Wherever the word "hwait" occurs in the listing below, copy that whole line.

Extracted entries START

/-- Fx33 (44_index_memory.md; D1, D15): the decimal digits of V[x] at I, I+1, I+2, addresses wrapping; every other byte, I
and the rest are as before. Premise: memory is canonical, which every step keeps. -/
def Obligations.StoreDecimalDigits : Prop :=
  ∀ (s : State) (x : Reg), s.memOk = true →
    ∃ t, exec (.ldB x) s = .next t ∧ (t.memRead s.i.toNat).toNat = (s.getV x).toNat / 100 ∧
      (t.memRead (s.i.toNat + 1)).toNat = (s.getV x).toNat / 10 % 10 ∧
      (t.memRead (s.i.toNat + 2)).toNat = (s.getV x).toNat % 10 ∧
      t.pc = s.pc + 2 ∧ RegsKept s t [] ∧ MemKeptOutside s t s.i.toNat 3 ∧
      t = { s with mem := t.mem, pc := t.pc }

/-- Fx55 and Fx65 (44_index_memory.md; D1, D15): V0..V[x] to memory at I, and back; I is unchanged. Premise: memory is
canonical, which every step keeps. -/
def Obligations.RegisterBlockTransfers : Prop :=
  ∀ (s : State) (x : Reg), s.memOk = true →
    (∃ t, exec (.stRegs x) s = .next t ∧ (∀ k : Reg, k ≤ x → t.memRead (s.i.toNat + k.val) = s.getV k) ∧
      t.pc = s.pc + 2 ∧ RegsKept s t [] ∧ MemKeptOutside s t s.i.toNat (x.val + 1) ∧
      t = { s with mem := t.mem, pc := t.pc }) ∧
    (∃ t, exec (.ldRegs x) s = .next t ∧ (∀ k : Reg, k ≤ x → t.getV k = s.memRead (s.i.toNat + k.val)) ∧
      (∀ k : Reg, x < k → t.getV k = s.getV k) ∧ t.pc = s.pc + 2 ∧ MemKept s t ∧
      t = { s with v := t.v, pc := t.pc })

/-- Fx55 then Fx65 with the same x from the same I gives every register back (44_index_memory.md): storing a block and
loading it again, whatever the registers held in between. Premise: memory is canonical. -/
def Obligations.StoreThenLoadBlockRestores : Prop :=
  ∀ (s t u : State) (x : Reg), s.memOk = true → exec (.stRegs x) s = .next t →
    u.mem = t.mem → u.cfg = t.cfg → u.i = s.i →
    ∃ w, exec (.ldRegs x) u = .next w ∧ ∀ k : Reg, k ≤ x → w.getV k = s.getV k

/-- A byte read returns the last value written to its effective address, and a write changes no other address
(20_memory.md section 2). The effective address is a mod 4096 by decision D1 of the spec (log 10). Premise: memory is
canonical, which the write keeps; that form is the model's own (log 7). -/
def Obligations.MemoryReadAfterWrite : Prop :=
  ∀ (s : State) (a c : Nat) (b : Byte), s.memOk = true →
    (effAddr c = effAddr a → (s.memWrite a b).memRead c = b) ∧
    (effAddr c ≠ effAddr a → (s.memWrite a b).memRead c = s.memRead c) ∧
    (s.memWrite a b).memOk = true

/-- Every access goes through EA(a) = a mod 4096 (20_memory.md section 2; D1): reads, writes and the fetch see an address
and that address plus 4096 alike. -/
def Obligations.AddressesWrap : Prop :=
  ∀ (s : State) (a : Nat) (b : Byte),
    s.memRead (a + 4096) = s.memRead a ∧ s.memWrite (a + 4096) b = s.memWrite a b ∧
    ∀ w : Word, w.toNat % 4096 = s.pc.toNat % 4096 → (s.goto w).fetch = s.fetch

Extracted entries END
Extracted entries START

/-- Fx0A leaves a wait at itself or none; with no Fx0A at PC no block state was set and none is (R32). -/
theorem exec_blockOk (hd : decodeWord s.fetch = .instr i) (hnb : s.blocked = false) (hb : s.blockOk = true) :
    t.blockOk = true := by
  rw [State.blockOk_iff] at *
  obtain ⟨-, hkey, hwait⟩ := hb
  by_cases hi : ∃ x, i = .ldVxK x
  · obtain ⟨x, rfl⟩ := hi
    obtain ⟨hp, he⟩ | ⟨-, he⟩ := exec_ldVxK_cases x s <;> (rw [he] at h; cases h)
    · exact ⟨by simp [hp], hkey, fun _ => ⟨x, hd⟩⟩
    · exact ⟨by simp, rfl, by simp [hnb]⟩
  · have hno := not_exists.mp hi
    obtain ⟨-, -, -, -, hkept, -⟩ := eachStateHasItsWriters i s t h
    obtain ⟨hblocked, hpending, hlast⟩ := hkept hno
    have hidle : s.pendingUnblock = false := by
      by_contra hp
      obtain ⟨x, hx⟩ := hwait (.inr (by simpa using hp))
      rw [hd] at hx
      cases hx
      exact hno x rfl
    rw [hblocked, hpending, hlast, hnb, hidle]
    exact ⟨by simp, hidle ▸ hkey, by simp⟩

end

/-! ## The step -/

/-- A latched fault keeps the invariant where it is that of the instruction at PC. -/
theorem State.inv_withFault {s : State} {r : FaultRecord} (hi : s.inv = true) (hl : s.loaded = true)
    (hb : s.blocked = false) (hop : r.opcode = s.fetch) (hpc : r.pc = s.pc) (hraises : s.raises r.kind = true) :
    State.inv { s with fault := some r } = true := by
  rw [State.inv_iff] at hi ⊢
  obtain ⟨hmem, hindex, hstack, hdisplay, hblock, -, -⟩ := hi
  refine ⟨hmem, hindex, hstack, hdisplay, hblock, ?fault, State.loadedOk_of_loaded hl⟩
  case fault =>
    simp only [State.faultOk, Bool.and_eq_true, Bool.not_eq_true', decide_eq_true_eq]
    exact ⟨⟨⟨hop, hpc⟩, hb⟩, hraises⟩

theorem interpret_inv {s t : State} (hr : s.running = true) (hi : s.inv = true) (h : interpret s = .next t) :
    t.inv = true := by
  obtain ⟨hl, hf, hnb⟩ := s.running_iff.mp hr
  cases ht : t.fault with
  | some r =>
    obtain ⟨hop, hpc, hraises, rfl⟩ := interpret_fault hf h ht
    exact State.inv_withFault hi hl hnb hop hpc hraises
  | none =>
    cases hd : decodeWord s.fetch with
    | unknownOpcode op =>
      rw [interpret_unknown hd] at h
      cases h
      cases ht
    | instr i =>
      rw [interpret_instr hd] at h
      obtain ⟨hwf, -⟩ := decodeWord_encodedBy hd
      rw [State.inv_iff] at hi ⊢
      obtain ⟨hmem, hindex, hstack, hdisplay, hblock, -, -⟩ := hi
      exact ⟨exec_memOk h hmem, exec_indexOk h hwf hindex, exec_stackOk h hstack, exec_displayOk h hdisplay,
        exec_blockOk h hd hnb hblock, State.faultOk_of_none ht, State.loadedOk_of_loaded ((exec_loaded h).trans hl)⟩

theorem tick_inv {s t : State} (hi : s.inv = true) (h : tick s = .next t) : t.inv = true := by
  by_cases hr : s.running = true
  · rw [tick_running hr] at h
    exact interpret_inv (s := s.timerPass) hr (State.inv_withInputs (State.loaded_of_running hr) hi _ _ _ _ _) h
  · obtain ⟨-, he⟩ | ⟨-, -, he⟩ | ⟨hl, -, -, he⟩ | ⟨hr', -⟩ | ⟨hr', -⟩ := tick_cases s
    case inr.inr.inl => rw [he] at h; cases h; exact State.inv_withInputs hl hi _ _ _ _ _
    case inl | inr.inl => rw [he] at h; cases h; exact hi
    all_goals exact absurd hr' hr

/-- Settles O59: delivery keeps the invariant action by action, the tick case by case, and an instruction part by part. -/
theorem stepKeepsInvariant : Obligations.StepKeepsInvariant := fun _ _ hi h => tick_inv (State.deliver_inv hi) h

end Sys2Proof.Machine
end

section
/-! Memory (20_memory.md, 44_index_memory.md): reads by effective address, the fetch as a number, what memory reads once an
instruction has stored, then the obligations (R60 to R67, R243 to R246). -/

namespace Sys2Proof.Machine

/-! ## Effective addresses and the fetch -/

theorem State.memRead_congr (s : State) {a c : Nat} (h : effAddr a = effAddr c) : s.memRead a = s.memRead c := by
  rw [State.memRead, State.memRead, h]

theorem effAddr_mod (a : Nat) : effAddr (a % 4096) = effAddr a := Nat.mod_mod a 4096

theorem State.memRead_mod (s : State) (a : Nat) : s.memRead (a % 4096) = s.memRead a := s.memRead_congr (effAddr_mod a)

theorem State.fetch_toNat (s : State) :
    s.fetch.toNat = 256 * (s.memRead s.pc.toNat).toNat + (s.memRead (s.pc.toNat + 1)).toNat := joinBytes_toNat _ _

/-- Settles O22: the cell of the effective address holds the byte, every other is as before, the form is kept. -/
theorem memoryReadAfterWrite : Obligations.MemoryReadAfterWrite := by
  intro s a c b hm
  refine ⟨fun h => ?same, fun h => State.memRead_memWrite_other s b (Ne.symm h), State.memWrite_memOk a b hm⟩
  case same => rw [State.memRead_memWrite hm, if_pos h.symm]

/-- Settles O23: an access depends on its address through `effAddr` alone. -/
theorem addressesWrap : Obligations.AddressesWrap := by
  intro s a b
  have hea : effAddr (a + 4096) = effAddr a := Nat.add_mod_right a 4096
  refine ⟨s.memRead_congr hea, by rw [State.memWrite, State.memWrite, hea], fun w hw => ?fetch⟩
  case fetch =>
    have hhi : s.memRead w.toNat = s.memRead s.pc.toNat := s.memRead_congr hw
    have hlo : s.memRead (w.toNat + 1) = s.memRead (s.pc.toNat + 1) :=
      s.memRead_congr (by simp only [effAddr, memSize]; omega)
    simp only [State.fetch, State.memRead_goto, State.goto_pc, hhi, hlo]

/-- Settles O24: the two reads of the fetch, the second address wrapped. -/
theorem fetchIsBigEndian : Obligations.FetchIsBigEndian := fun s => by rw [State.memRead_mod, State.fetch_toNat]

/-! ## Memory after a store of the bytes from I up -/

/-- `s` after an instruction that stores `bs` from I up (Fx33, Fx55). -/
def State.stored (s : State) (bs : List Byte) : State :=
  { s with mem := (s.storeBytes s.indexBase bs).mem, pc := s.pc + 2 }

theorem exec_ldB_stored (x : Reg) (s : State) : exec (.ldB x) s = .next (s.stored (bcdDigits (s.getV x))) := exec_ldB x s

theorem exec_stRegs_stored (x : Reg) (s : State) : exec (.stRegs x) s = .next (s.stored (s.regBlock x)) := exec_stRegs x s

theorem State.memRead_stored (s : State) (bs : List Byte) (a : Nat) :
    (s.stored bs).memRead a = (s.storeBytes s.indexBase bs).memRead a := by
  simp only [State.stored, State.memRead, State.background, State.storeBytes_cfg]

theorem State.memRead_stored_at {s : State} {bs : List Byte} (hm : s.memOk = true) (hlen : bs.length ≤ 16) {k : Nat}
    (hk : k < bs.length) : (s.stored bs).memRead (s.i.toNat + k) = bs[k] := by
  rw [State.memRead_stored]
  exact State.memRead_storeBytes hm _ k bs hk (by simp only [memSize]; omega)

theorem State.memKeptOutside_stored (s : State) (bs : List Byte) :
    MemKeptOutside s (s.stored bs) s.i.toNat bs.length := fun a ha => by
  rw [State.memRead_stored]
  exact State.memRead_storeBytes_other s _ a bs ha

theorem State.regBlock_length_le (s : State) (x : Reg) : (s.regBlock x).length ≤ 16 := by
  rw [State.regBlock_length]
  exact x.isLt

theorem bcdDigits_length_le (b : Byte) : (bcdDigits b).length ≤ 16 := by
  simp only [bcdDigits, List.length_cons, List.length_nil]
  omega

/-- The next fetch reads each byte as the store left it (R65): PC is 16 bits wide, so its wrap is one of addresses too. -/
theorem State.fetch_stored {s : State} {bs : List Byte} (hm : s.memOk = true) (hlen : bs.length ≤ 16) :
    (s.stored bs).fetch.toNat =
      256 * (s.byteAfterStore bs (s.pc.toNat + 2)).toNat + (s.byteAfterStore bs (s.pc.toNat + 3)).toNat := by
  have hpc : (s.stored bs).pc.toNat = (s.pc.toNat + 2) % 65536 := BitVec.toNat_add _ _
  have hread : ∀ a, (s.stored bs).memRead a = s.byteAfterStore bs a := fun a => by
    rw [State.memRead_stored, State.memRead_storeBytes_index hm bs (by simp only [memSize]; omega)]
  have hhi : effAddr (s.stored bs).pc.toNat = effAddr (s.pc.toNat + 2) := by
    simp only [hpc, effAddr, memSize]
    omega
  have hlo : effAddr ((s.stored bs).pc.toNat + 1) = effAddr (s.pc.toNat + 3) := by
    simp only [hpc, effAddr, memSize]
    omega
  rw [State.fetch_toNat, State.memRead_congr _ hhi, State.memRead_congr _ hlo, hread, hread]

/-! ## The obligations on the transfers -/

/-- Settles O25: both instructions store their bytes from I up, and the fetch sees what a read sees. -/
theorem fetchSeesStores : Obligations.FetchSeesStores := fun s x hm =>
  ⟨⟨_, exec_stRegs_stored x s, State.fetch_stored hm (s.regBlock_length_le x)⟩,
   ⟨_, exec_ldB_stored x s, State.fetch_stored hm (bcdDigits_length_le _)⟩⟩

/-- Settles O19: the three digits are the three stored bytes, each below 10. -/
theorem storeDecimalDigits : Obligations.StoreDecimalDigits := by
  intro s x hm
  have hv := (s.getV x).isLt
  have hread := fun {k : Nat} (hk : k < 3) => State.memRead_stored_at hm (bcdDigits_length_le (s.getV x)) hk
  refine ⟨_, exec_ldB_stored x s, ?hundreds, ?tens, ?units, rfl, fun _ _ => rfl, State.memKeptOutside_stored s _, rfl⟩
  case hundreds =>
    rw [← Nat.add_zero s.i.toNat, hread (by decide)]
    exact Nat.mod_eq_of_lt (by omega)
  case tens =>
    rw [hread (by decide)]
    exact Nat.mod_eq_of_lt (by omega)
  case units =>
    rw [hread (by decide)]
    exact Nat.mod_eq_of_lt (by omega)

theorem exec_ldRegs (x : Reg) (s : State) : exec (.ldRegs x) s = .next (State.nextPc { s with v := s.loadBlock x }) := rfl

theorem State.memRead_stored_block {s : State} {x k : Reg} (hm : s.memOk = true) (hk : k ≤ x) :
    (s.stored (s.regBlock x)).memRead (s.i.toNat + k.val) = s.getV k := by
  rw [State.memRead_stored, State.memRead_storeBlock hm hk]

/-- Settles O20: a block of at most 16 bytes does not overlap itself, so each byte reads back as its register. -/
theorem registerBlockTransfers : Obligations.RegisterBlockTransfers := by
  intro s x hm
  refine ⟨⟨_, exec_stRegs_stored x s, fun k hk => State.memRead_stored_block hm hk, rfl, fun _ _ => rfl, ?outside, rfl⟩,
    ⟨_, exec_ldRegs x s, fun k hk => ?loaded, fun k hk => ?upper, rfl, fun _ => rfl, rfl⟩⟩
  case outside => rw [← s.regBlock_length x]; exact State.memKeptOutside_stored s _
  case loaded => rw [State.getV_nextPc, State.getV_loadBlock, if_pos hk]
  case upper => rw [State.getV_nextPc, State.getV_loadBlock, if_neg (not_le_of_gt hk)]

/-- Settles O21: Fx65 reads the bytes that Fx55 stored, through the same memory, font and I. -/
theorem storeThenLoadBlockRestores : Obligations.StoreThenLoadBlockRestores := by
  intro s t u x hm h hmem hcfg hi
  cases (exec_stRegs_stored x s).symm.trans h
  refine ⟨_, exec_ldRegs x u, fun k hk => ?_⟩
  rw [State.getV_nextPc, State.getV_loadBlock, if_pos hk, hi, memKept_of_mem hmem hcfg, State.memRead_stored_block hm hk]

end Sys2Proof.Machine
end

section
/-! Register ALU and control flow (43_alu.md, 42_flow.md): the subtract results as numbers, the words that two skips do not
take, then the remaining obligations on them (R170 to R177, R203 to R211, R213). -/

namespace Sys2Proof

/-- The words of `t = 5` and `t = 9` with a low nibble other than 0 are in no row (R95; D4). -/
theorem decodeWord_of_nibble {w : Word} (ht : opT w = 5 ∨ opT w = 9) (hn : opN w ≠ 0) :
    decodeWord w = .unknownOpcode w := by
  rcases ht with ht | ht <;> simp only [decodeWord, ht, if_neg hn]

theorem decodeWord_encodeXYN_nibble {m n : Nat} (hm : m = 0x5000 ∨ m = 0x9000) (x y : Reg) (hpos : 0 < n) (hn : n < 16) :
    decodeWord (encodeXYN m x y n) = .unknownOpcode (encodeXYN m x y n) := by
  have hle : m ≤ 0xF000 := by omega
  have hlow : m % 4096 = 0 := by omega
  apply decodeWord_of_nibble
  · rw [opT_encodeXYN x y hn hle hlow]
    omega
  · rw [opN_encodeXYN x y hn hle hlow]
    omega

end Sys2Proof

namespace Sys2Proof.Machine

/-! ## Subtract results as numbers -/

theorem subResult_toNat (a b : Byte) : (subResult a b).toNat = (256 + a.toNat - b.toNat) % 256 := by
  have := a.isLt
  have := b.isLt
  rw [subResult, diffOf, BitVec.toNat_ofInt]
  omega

Extracted entries END

• **Written answer**
  obtain ⟨-, hkey, hwait⟩ := hb
      obtain ⟨x, hx⟩ := hwait (.inr (by simpa using hp))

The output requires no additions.